## RECORDS SHOWN
-.-.-

theorem witness_EventVectorSelectsTheCycle :
    ∃ s1 s2, (if due.tickPending = true ∧ due.tickIe = true then exec .service due else .next due) = .next s1 ∧
      exec (decodeCommand 0x13C#11) s1 = .next s2 := ⟨_, _, rfl, rfl⟩
theorem witness_EventVectorSelectsTheCycle_not_due :
    ∃ s1 s2, (if idle0.tickPending = true ∧ idle0.tickIe = true then exec .service idle0 else .next idle0) = .next s1 ∧
      exec (decodeCommand 0x13C#11) s1 = .next s2 := ⟨_, _, rfl, rfl⟩
theorem witness_CycleIsServiceCommandCount :
    (⟨true, true, 0x1FF#11⟩ : CycleInput).rst = true ∧ (⟨false, true, 0x1FF#11⟩ : CycleInput).rst = false := by decide
theorem witness_StepRunsDecodedCommand :
    due.inputs = ⟨true, true, 0x1FF#11⟩ :: [] ∧ (nextInput due).rst = true ∧
    (nextInput (listed 1 0x1B2#11 idle0)).rst = false ∧
    decode (.command (nextInput (listed 1 0x1B2#11 idle0)).cmd) = .ok (.req 0xB2#8) := ⟨rfl, rfl, rfl, rfl⟩

/-- RESET ends a transmission in mid-frame and clears a fault bit; so the second part's premises can be met. -/
theorem witness_ResetOperation :
    ∃ t, exec .reset { due with fault := 0b10#2 } = .next t ∧ due.txRequest = true ∧ t.txRequest = false ∧
      due.pos ≠ 31#5 ∧ t.fault &&& 0b10#2 ≠ 0b10#2 := ⟨_, rfl, rfl, rfl, by decide, by decide⟩
theorem witness_ResetOperation_selected :
    (0b111#3 : EventVector).getLsbD 2 = true ∧ (⟨true, true, 0x1FF#11⟩ : CycleInput).rst = true := by decide
theorem witness_AcceptedRequestWritesFiveFields : idle0.txRequest = false := rfl
theorem witness_RejectedRequestReportsOnly : due.txRequest = true := rfl
theorem witness_StartLoadsAndRuns :
    ∃ t, exec .reset due = .next t ∧ due.tmrOn = true ∧ t.tmrOn = false := ⟨_, rfl, rfl, rfl⟩
theorem witness_SuspendStopsDelivery : idle0.tickIe = false ∧
    ∃ t, exec .count due = .next t ∧ isTick .count = false ∧ Instr.count ≠ .reset := ⟨rfl, _, rfl, rfl, by decide⟩
theorem witness_ResumeEnablesDelivery : due.tickIe = true ∧ idle0.tickIe = false := ⟨rfl, rfl⟩
theorem witness_ReservedOpcodesReportOnly : (0b101#3 = 0b101#3 ∨ 0b101#3 = 0b110#3 ∨ 0b101#3 = 0b111#3) ∧
    (0b111#3 = 0b101#3 ∨ 0b111#3 = 0b110#3 ∨ 0b111#3 = 0b111#3) := by decide
theorem witness_CountDecrementsOrFires :
    idle0.tmr = 0#16 ∧ due.tmr ≠ 0#16 ∧ (idle0.tmrOn = false ∨ true = false) ∧ serviceDue idle0 = false ∧
    ((tim 3#16 true false true idle0).tmrOn = true ∧ true = true) ∧
    ((tim 3#16 true false true idle0).tmrOn = false ∨ false = false) ∧
    serviceDue (tim 3#16 true false true idle0) = false := by decide
theorem witness_FireSetsPendingAndWraps : idle0.tmr = 0#16 ∧ due.tickPending = true ∧ 0xFFFF < 0x10000 := by decide
theorem witness_ValuePlusOneCountsToTheFiring :
    2 ≤ (tim 3#16 true false true idle0).tmr.toNat ∧ 4 = (tim 3#16 true false true idle0).tmr.toNat + 1 := by decide
theorem witness_ReloadLoadsHandlerReload :
    serviceDue due = true ∧ due.tmrOn = true ∧ due.handlerReload = 0#16 ∧ decodeCommand 0x000#11 ≠ .start := by decide
theorem witness_AckClearsPending :
    ∃ s1 s2, (⟨false, true, 0x000#11⟩ : CycleInput).rst = false ∧ serviceDue due = true ∧
      exec .service due = .next s1 ∧ exec (decodeCommand 0x000#11) s1 = .next s2 ∧ s2.tmrOn = true ∧
      s2.tmr = 0#16 := ⟨_, _, rfl, rfl, rfl, rfl, rfl, rfl⟩
theorem witness_ServiceIsReloadAckTick :
    List.Perm [Instr.tick, Instr.reload, Instr.ack] [Instr.reload, Instr.ack, Instr.tick] := by decide
theorem witness_FiringWhilePendingIsLost :
    (tim 0#16 true true false idle0).tickPending = true ∧ (tim 0#16 true true false idle0).tmr = 0#16 ∧
    due.tickIe = true ∧
    ∃ s1 s2, (if due.tickPending = true ∧ due.tickIe = true then exec .service due else .next due) = .next s1 ∧
      exec (decodeCommand 0x000#11) s1 = .next s2 := ⟨rfl, rfl, rfl, _, _, rfl, rfl⟩

/-- A machine with a tick due, HANDLER_RELOAD = 1 and two cycles of NOP with `cnt_en` = 1 listed. -/
def periodic : State := { listed 2 0x000#11 due with handlerReload := 1#16 }

theorem witness_ServicesAreReloadPlusOneCyclesApart :
    serviceDue periodic = true ∧ periodic.tmrOn = true ∧
    NoReset (inputsDuring (periodic.handlerReload.toNat + 1) periodic) ∧
    AlwaysCounts (inputsDuring (periodic.handlerReload.toNat + 1) periodic) ∧
    NeverCommands .start (inputsDuring (periodic.handlerReload.toNat + 1) periodic) ∧
    NeverCommands .suspend (inputsDuring (periodic.handlerReload.toNat + 1) periodic) ∧
    1 ≤ periodic.handlerReload.toNat + 1 := by
  unfold NoReset AlwaysCounts NeverCommands; decide

/-- A machine with delivery on whose host presents START, then NOP; INIT_PRELOAD = 1. -/
def booting : State :=
  { tim 0#16 false false true idle0 with
    initPreload := 1#16
    inputs := [{ rst := false, cntEn := true, cmd := 0x200#11 }, { rst := false, cntEn := true, cmd := 0x000#11 }] }

theorem witness_FirstServiceAfterStart :
    booting.tickPending = false ∧ decodeCommand (nextInput booting).cmd = .start ∧
    NoReset (inputsDuring (booting.initPreload.toNat + 1) booting) ∧
    AlwaysCounts (inputsDuring (booting.initPreload.toNat + 1) booting) ∧
    NeverCommands .start (inputsDuring (booting.initPreload.toNat + 1) booting).tail ∧
    booting.tickIe = true ∧ NeverCommands .suspend (inputsDuring (booting.initPreload.toNat + 1) booting) ∧
    1 ≤ booting.initPreload.toNat + 1 := by
  unfold NoReset AlwaysCounts NeverCommands; decide

/-- A machine right after reset whose host presents INIT, that is START then RESUME (R69, R152); INIT_PRELOAD = 1, so
RESUME is in the firing cycle. -/
def bootingInOrder : State :=
  { idle0 with
    initPreload := 1#16
    inputs := [{ rst := false, cntEn := true, cmd := 0x200#11 }, { rst := false, cntEn := true, cmd := 0x400#11 }] }

theorem witness_FirstServiceAfterStart_boot_order :
    bootingInOrder.tickPending = false ∧ bootingInOrder.tickIe = false ∧
    decodeCommand (nextInput bootingInOrder).cmd = .start ∧
    NoReset (inputsDuring (bootingInOrder.initPreload.toNat + 1) bootingInOrder) ∧
    AlwaysCounts (inputsDuring (bootingInOrder.initPreload.toNat + 1) bootingInOrder) ∧
    NeverCommands .start (inputsDuring (bootingInOrder.initPreload.toNat + 1) bootingInOrder).tail ∧
    (inputsDuring (bootingInOrder.initPreload.toNat + 1) bootingInOrder)[1]? = some ⟨false, true, 0x400#11⟩ ∧
    decodeCommand 0x400#11 = .resume ∧
    NeverCommands .suspend ((inputsDuring (bootingInOrder.initPreload.toNat + 1) bootingInOrder).drop 2) ∧
    1 ≤ bootingInOrder.initPreload.toNat + 1 := by
  unfold NoReset AlwaysCounts NeverCommands; decide

/-- The TICK that finds the last half-cell. -/
def lastHalf : State := enc false true 0x01#8 true 7#3 true

theorem witness_TickTouchesTheEncoderOnly :
    (∃ t, exec .tick lastHalf = .next t ∧ lastHalf.txRequest = true ∧ t.txRequest = false) ∧
    ∃ t t', exec .tick due = .next t ∧ exec .tick { due with tmr := 7#16 } = .next t' ∧ due.tmr ≠ 7#16 :=
  ⟨⟨_, rfl, rfl, rfl⟩, _, _, rfl, rfl, by decide⟩
theorem witness_IdleTickForcesLow : (enc true false 0x5A#8 true 5#3 true).txRequest = false := rfl
theorem witness_FirstHalfSendsTheComplement :
    (enc true true 0xB2#8 false 1#3 false).txRequest = true ∧ (enc true true 0xB2#8 false 1#3 false).halfPhase = .firstHalf ∧
    (enc true true 0xB2#8 false 1#3 false).framePhase = .sendingPreamble ∧
    (enc true true 0xB2#8 true 7#3 false).txRequest = true ∧ (enc true true 0xB2#8 true 7#3 false).halfPhase = .firstHalf ∧
    (enc true true 0xB2#8 true 7#3 false).framePhase = .sendingPayload := ⟨rfl, rfl, rfl, rfl, rfl, rfl⟩
theorem witness_SecondHalfInvertsAndAdvances :
    (due.txRequest = true ∧ due.halfPhase = .secondHalf ∧ due.bitIndex ≠ 7#3) ∧
    ((enc false true 0xB2#8 false 7#3 true).txRequest = true ∧
      (enc false true 0xB2#8 false 7#3 true).halfPhase = .secondHalf ∧
      (enc false true 0xB2#8 false 7#3 true).bitIndex = 7#3 ∧
      (enc false true 0xB2#8 false 7#3 true).framePhase = .sendingPreamble) ∧
    (lastHalf.txRequest = true ∧ lastHalf.halfPhase = .secondHalf ∧ lastHalf.bitIndex = 7#3 ∧
      lastHalf.framePhase = .sendingPayload ∧ lastHalf.Inv) := by
  refine ⟨by decide, by decide, rfl, rfl, rfl, rfl, ?_⟩
  unfold State.Inv IdleInv ActiveInv; decide
theorem witness_TickAdvancesThePosition :
    due.txRequest = true ∧ due.pos.getLsbD 0 = true ∧ due.pos ≠ 31#5 ∧
    (enc true true 0xB2#8 true 1#3 false).txRequest = true ∧ (enc true true 0xB2#8 true 1#3 false).pos.getLsbD 0 = false ∧
    lastHalf.txRequest = true ∧ lastHalf.pos = 31#5 := by decide
theorem witness_SummaryTransitions :
    idle0.summary = .idle ∧ due.summary = .preamble ∧ due.pos.toNat ≤ 14 ∧
    (enc false true 0xB2#8 false 7#3 true).summary = .preamble ∧ (enc false true 0xB2#8 false 7#3 true).pos = 15#5 ∧
    (enc true true 0xB2#8 true 7#3 false).summary = .payload ∧ 16 ≤ (enc true true 0xB2#8 true 7#3 false).pos.toNat ∧
    (enc true true 0xB2#8 true 7#3 false).pos.toNat ≤ 30 ∧ lastHalf.summary = .payload ∧ lastHalf.pos = 31#5 ∧
    (∃ t, exec .service lastHalf = .next t ∧ lastHalf.summary ≠ .idle ∧ t.summary = .idle) ∧
    ∃ t, exec .reset due = .next t ∧ due.summary ≠ .idle ∧ t.summary = .idle :=
  ⟨rfl, rfl, by decide, rfl, by decide, rfl, by decide, by decide, rfl, by decide,
    ⟨_, rfl, by decide, rfl⟩, _, rfl, by decide, rfl⟩
theorem witness_BitIsSentAsComplementThenBit :
    (enc true true 0xB2#8 true 7#3 false).txRequest = true ∧ (enc true true 0xB2#8 true 7#3 false).halfPhase = .firstHalf ∧
    ∀ i ∈ [Instr.count, Instr.req 0x00#8, Instr.suspend], isTick i = false ∧ i ≠ .reset := ⟨rfl, rfl, by decide⟩

/-- A machine with a tick due in every cycle (HANDLER_RELOAD = 0), idle, with `n` cycles of NOP listed. -/
def ticking (n : Nat) : State :=
  { listed n 0x000#11 (tim 0xFFFF#16 true true true idle0) with handlerReload := 0#16 }

/-- `ticking` after a REQ 0x01 was accepted. -/
def sending (n : Nat) : State := nextOr (ticking n) (exec (.req 0x01#8) (ticking n))

theorem witness_FrameTakesThirtyTwoTicks :
    (ticking 32).txRequest = false ∧ exec (.req 0x01#8) (ticking 32) = .next (sending 32) ∧
    NoReset (inputsDuring 31 (sending 32)) ∧ ticksDuring 31 (sending 32) = 31 ∧
    tickHappens (nextOr (sending 32) (runCycles 31 (sending 32))) = true := by
  refine ⟨rfl, rfl, ?_, by decide, by decide⟩
  unfold NoReset; decide
theorem witness_LineShowsTheFrame :
    (ticking 32).txRequest = false ∧ exec (.req 0x01#8) (ticking 32) = .next (sending 32) ∧
    NoReset (inputsDuring 32 (sending 32)) ∧ ticksDuring 1 (sending 32) = 0 + 1 ∧ ticksDuring 16 (sending 32) = 15 + 1 ∧
    ticksDuring 17 (sending 32) = 16 + 1 ∧ ticksDuring 32 (sending 32) = 31 + 1 := by
  refine ⟨rfl, rfl, ?_, by decide, by decide, by decide, by decide⟩
  unfold NoReset; decide
theorem witness_RequestWaitsForTheTick :
    (ticking 1).txRequest = false ∧ NoReset (inputsDuring 0 (sending 1)) ∧ ticksDuring 0 (sending 1) = 0 ∧
    tickHappens (sending 1) = true ∧
    NoReset (inputsDuring 1 { sending 1 with tickIe := false }) ∧ ticksDuring 1 { sending 1 with tickIe := false } = 0 := by
  unfold NoReset; decide
theorem witness_PreambleIgnoresThePayload :
    (idle0.txRequest = false ∨ idle0.framePhase = .sendingPreamble) ∧
    (due.txRequest = false ∨ due.framePhase = .sendingPreamble) := by decide
theorem witness_PayloadBeforeRequestIsUnobservable :
    (listed 1 0x1B2#11 idle0).txRequest = false ∧
    ∃ t, runCycles 1 (listed 1 0x1B2#11 idle0) = .next t ∧ t.txRequest = true := ⟨rfl, _, rfl, rfl⟩
theorem witness_StepKeepsTheInvariant :
    lastHalf.Inv ∧ (listed 1 0x1B2#11 idle0).Inv ∧ (∃ t, step (listed 1 0x1B2#11 idle0) = .next t) ∧
    (∃ t, exec .count { lastHalf with tmrOn := true } = .next t) ∧ { lastHalf with tmrOn := true }.Inv ∧
    idle0.txRequest = false ∧ idle0.Inv := by
  refine ⟨?_, ?_, ⟨_, rfl⟩, ⟨_, rfl⟩, ?_, rfl, ?_⟩ <;> unfold State.Inv IdleInv ActiveInv <;> decide
theorem witness_ElementsAreWrittenByTheirOperations :
    ∃ t u, exec .tick lastHalf = .next t ∧ t.outputLevel ≠ lastHalf.outputLevel ∧ t.bitIndex ≠ lastHalf.bitIndex ∧
      t.halfPhase ≠ lastHalf.halfPhase ∧ t.txRequest ≠ lastHalf.txRequest ∧
      exec (.req 0x80#8) (enc true false 0x01#8 true 0#3 false) = .next u ∧ u.payloadByte ≠ 0x01#8 ∧
      u.framePhase ≠ .sendingPayload :=
  ⟨_, _, rfl, by decide, by decide, by decide, by decide, rfl, by decide, by decide⟩
theorem witness_ElementsAreWrittenByTheirOperations_tick_source :
    ∃ t u v w x, exec .count idle0 = .next t ∧ t.tmr ≠ idle0.tmr ∧ t.tickPending ≠ idle0.tickPending ∧
      exec .start idle0 = .next u ∧ u.tmrOn ≠ idle0.tmrOn ∧ exec .resume idle0 = .next v ∧ v.tickIe ≠ idle0.tickIe ∧
      exec (.req 0x00#8) due = .next w ∧ w.fault.getLsbD 0 ≠ due.fault.getLsbD 0 ∧
      exec .illegal6 due = .next x ∧ x.fault.getLsbD 1 ≠ due.fault.getLsbD 1 :=
  ⟨_, _, _, _, _, rfl, by decide, by decide, rfl, by decide, rfl, by decide, rfl, by decide, rfl, by decide⟩
theorem witness_RequestFlagLifetime :
    ∃ t u, exec (.req 0x00#8) idle0 = .next t ∧ idle0.txRequest = false ∧ t.txRequest = true ∧
      exec .service lastHalf = .next u ∧ lastHalf.txRequest = true ∧ u.txRequest = false :=
  ⟨_, _, rfl, rfl, rfl, rfl, rfl, rfl⟩
theorem witness_FaultBitsAreSticky :
    (∃ t, exec .illegal5 { due with fault := 0b01#2 } = .next t) ∧ Instr.illegal5 ≠ .reset ∧
    (nextInput (listed 1 0x13C#11 lastHalf)).rst = false ∧ ∃ t, step (listed 1 0x13C#11 lastHalf) = .next t :=
  ⟨⟨_, rfl⟩, by decide, rfl, _, rfl⟩
theorem witness_OnlyTwoFaultCauses :
    (∃ t, exec .count due = .next t) ∧ Instr.count ≠ .reset ∧ isReq .count = false ∧ isIllegal .count = false ∧
    (∃ t, exec (.req 0x00#8) idle0 = .next t) ∧ isReq (.req 0x00#8) = true ∧ idle0.txRequest = false :=
  ⟨⟨_, rfl⟩, by decide, rfl, rfl, ⟨_, rfl⟩, rfl, rfl⟩

/-- A machine in mid-frame with a tick pending and delivery suspended, with two cycles of REQ listed. -/
def suspended : State := { listed 2 0x13C#11 due with tickIe := false }

theorem witness_SuspendedRunHasNoTick :
    suspended.tickIe = false ∧ suspended.txRequest = true ∧ suspended.tickPending = true ∧
    NoReset (inputsDuring 2 suspended) ∧ NeverCommands .resume (inputsDuring 2 suspended) := by
  unfold NoReset NeverCommands; decide
theorem witness_NothingMovesBeforeBoot :
    idle0.tmrOn = false ∧ idle0.tickPending = false ∧ NoReset (inputsDuring 2 (listed 2 0x400#11 idle0)) ∧
    NeverCommands .start (inputsDuring 2 (listed 2 0x400#11 idle0)) ∧
    (∀ byte, NeverCommands (.req byte) (inputsDuring 2 (listed 2 0x400#11 idle0))) ∧
    (listed 2 0x400#11 (enc false true 0xB2#8 false 0#3 false)).txRequest = true := by
  refine ⟨rfl, rfl, ?_, ?_, ?_, rfl⟩
  · unfold NoReset; decide
  · unfold NeverCommands; decide
  · intro byte inp h
    have : decodeCommand inp.cmd = .resume := by
      revert inp; decide
    rw [this]; exact fun e => by cases e
theorem witness_IdleStaysIdle :
    (ticking 2).txRequest = false ∧ NoReset (inputsDuring 2 (ticking 2)) ∧
    (∀ byte, NeverCommands (.req byte) (inputsDuring 2 (ticking 2))) ∧ 1 ≤ ticksDuring 2 (ticking 2) ∧
    ticksDuring 0 (ticking 2) = 0 := by
  refine ⟨rfl, ?_, ?_, by decide, rfl⟩
  · unfold NoReset; decide
  · intro byte inp h
    have : decodeCommand inp.cmd = .nop := by
      revert inp; decide
    rw [this]; exact fun e => by cases e
theorem witness_RequestInTheLastTickCycleIsAccepted :
    serviceDue (tim 0xFFFF#16 true true true lastHalf) = true ∧ lastHalf.txRequest = true ∧ lastHalf.pos = 31#5 := by
  decide
theorem witness_PseudoInstructionsExpand : idle0.txRequest = false ∧ due.txRequest = true := ⟨rfl, rfl⟩
theorem witness_ByteExpansion : (7 : Nat) < 8 ∧ manchester 0xB2#8 = manchester 0xB2#8 := ⟨by decide, rfl⟩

-.-.-

## WHAT YOU HAVE TO DO
Go through the records above and, whenever a line includes the word "ticksDuring", copy it.

## SOLUTION
    NoReset (inputsDuring 31 (sending 32)) ∧ ticksDuring 31 (sending 32) = 31 ∧
    NoReset (inputsDuring 32 (sending 32)) ∧ ticksDuring 1 (sending 32) = 0 + 1 ∧ ticksDuring 16 (sending 32) = 15 + 1 ∧
    ticksDuring 17 (sending 32) = 16 + 1 ∧ ticksDuring 32 (sending 32) = 31 + 1 := by
    (ticking 1).txRequest = false ∧ NoReset (inputsDuring 0 (sending 1)) ∧ ticksDuring 0 (sending 1) = 0 ∧
    NoReset (inputsDuring 1 { sending 1 with tickIe := false }) ∧ ticksDuring 1 { sending 1 with tickIe := false } = 0 := by
    (∀ byte, NeverCommands (.req byte) (inputsDuring 2 (ticking 2))) ∧ 1 ≤ ticksDuring 2 (ticking 2) ∧
    ticksDuring 0 (ticking 2) = 0 := by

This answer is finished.